Madera was examined by an SIUH ophthalmologist on April 7, 2009, when he was diagnosed with narrow angles and a cataract and asked to return on April 14, apparently for LPI surgery. Contemporaneous record evidence shows that Arthur Kill medical personnel did not understand the instructions from SIUH until April 15. Madera was seen at SIUH one month later, on May 15. Dr. Ezekwe had not yet sought Madera's consent to LPI or requested approval for LPI from APS. At the May 15 appointment, the SIUH ophthalmologist indicated that Madera "need[ed] insurance authorization" for LPI and requested that Madera return in two weeks for surgery. The jury could draw the reasonable inference that the LPI would have gone forward on May 15 if Dr. Ezekwe had sought consent and approval for the operation.

Dr. Gomprecht became Madera's primary treating physician in May 2009. While the SIUH ophthalmologist had recommended that Madera return in two weeks for surgery, Dr. Gomprecht did not meet with Madera to get his consent until June 9, three weeks later. An appointment was scheduled for June 30, but the SIUH doctor was inexplicably absent. The SIUH notes reflect that the hospital requested that Madera return on July 7 for the surgery. DOCS records show that an Arthur Kill nurse called SIUH to schedule a new appointment on July 21, but offer no explanation for the three week delay in scheduling.

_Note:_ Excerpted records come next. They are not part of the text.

-- ==== Sys2Proof/Laws/Boot.lean ====
section
/-!
SUPPORT. Laws/Boot.lean: what resets and a boot do.
-/

namespace Sys2Proof.Machine

open Sys2Proof.Claims

/-- What the steps of a boot keep. -/
structure Boots (s m : State) : Prop where
  pending : m.pending = s.pending
  hostMem : m.hostMem = s.hostMem
  outbox : m.outbox = s.outbox
  fuses : m.fuses = s.fuses
  tiles : m.tiles = s.tiles
  dealers : m.dealers = s.dealers
  sched : m.sched = s.sched
  col : m.col = s.col
  power : m.power = s.power
  grade : m.grade = s.grade
  bytes : m.mem.bytes = s.mem.bytes
  pages : m.mem.pages = s.mem.pages
  objects : m.mem.objects = s.mem.objects
  spi : m.sec.spi = s.sec.spi
  recordB : m.sec.recordB = s.sec.recordB
  slotB : m.sec.slotB = s.sec.slotB
  svn : m.sec.svn = s.sec.svn
  keyIndex : m.sec.keyIndex = s.sec.keyIndex
  writeCap : m.sec.writeCap = s.sec.writeCap
  held : m.boot.held = s.boot.held
  cause : m.boot.cause = s.boot.cause
  slot : m.boot.slot = s.boot.slot
  cxl : m.boot.cxl = s.boot.cxl
  queue : m.boot.queue = s.boot.queue
  resetting : m.boot.resetting = s.boot.resetting
  links : ∀ l, (m.link l).phase = (s.link l).phase ∨ (m.link l).phase = .disabled
  global : m.logs.global = s.logs.global
  grows : Grows s m

theorem Boots.refl (s : State) : Boots s s :=
  ⟨rfl, rfl, rfl, rfl, rfl, rfl, rfl, rfl, rfl, rfl, rfl, rfl, rfl, rfl, rfl, rfl, rfl, rfl, rfl, rfl, rfl, rfl, rfl, rfl, rfl, fun _ => Or.inl rfl, rfl, Grows.of_eq rfl⟩

theorem Boots.trans {a b c : State} (h : Boots a b) (k : Boots b c) : Boots a c :=
  ⟨k.pending.trans h.pending, k.hostMem.trans h.hostMem, k.outbox.trans h.outbox, k.fuses.trans h.fuses, k.tiles.trans h.tiles, k.dealers.trans h.dealers, k.sched.trans h.sched,
   k.col.trans h.col, k.power.trans h.power, k.grade.trans h.grade, k.bytes.trans h.bytes, k.pages.trans h.pages, k.objects.trans h.objects, k.spi.trans h.spi, k.recordB.trans h.recordB, k.slotB.trans h.slotB,
   k.svn.trans h.svn, k.keyIndex.trans h.keyIndex, k.writeCap.trans h.writeCap, k.held.trans h.held, k.cause.trans h.cause, k.slot.trans h.slot, k.cxl.trans h.cxl, k.queue.trans h.queue, k.resetting.trans h.resetting,
   fun l => by
     rcases k.links l with e | e
     · rw [e]; exact h.links l
     · exact Or.inr e,
   k.global.trans h.global, h.grows.trans k.grows⟩

theorem report_global (s : State) (c : Code) (i : RecInfo) : (s.report c i).logs.global = s.logs.global := by
  unfold State.report
  rw [State.logs_noteCode]
  rfl

theorem boots_report (s : State) (c : Code) (i : RecInfo) : Boots s (s.report c i) := by
  obtain ⟨q1, q2, q3, q4, q5, q6, q7⟩ := report_rest s c i
  exact ⟨by simp, by simp, by simp, by simp, q1, q4, q5, q6, q7, by simp, by rw [q2], by rw [q2], by rw [q2], by rw [report_sec], by rw [report_sec], by rw [report_sec], by rw [report_sec], by rw [report_sec], by rw [report_sec],
    by rw [report_boot], by rw [report_boot], by rw [report_boot], by rw [report_boot], by rw [report_boot], by rw [report_boot], fun l => Or.inl (by rw [State.report_link]), report_global _ _ _, grows_report _ _ _⟩

theorem boots_fold {α : Type} (f : State → α → State) (h : ∀ s a, Boots s (f s a)) : ∀ (l : List α) (s : State), Boots s (l.foldl f s)
  | [], s => Boots.refl s
  | a :: l, s => (h s a).trans (boots_fold f h l (f s a))

/-- Changes of what `Boots` does not name. -/
theorem boots_mem (s : State) (stk : SMap StackSt) (bad : SMap Nat) (ftl : FtlSt) (k : Nat) : Boots s { s with freeCtr := k, mem := { s.mem with stk := stk, badFrames := bad, ftl := ftl } } :=
  ⟨rfl, rfl, rfl, rfl, rfl, rfl, rfl, rfl, rfl, rfl, rfl, rfl, rfl, rfl, rfl, rfl, rfl, rfl, rfl, rfl, rfl, rfl, rfl, rfl, rfl, fun _ => Or.inl rfl, rfl, Grows.of_eq rfl⟩

theorem boots_modStack (s : State) (k : Nat) (f : StackSt → StackSt) : Boots s (s.modStack k f) := boots_mem s _ _ _ s.freeCtr
theorem boots_modFtl (s : State) (f : FtlSt → FtlSt) : Boots s (s.modFtl f) := boots_mem s _ _ _ s.freeCtr

theorem boots_boot (s : State) (b : BootSt) (k : Nat) (h : b.held = s.boot.held ∧ b.cause = s.boot.cause ∧ b.slot = s.boot.slot ∧ b.cxl = s.boot.cxl ∧ b.queue = s.boot.queue ∧ b.resetting = s.boot.resetting) :
    Boots s { s with freeCtr := k, boot := b } :=
  ⟨rfl, rfl, rfl, rfl, rfl, rfl, rfl, rfl, rfl, rfl, rfl, rfl, rfl, rfl, rfl, rfl, rfl, rfl, rfl, h.1, h.2.1, h.2.2.1, h.2.2.2.1, h.2.2.2.2.1, h.2.2.2.2.2, fun _ => Or.inl rfl, rfl, Grows.of_eq rfl⟩

theorem boots_markBist (s : State) (d : Nat) (i : RecInfo) : Boots s (s.markBist d i) :=
  (boots_boot s { s.boot with bistFail := setBit s.boot.bistFail d } s.freeCtr ⟨rfl, rfl, rfl, rfl, rfl, rfl⟩).trans (boots_report _ _ _)

theorem boots_checkChains (s : State) (env : BootEnv) : Boots s (s.checkChains env) := by
  unfold State.checkChains
  dsimp only
  refine Boots.trans (b := s.modSec (fun x => { x with chainOk := [env.chainEd, env.chainMl] })) ?_ (boots_fold _ (fun s _ => boots_report s _ _) _ _)
  exact ⟨rfl, rfl, rfl, rfl, rfl, rfl, rfl, rfl, rfl, rfl, rfl, rfl, rfl, rfl, rfl, rfl, rfl, rfl, rfl, rfl, rfl, rfl, rfl, rfl, rfl, fun _ => Or.inl rfl, rfl, Grows.of_eq rfl⟩

theorem boots_loadCal (s : State) : Boots s s.loadCal := by
  unfold State.loadCal
  split
  · exact boots_report _ _ _
  · dsimp only
    refine Boots.trans ?_ (boots_fold _ (fun s _ => boots_report s _ _) _ _)
    exact boots_boot s _ _ ⟨rfl, rfl, rfl, rfl, rfl, rfl⟩

theorem boots_mapStack (s : State) (k : Nat) : Boots s (s.mapStack k) := by
  unfold State.mapStack
  dsimp only
  exact (boots_modStack _ _ _).trans (boots_fold _ (fun s _ => boots_report s _ _) _ _)

theorem boots_marginStack (s : State) (k : Nat) (rs : List Margins) : Boots s (s.marginStack k rs) := by
  unfold State.marginStack
  dsimp only
  refine boots_fold _ (fun s p => ?_) _ _
  split
  · exact boots_modStack _ _ _
  · exact (boots_modStack _ _ _).trans (boots_report _ _ _)

theorem boots_loseLogical (s : State) (l : Nat) : Boots s (s.loseLogical l) := boots_mem s _ _ _ _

The right eye LPI finally went forward on September 1. Madera was not seen at SIUH for a follow up appointment until October 20, nearly two months after the operation and approximately three weeks after he filed his grievance. At the October 20 appointment, the ophthalmologist asked that Madera return for left eye LPI in one month. Madera complained about his vision to an Arthur Kill nurse on November 2. Dr. Gomprecht met with him the next day, ostensibly for the purpose of discussing his eyesight. She did not do so, however, and states that she was diverted by Madera's complaints about his footwear. Dr. Gomprecht characterizes her failure to discuss Madera's eyesight as an inadvertent oversight and describes the footwear issue as pressing, given Madera's diabetes. However, she apparently allowed Madera to continue wearing the same boots.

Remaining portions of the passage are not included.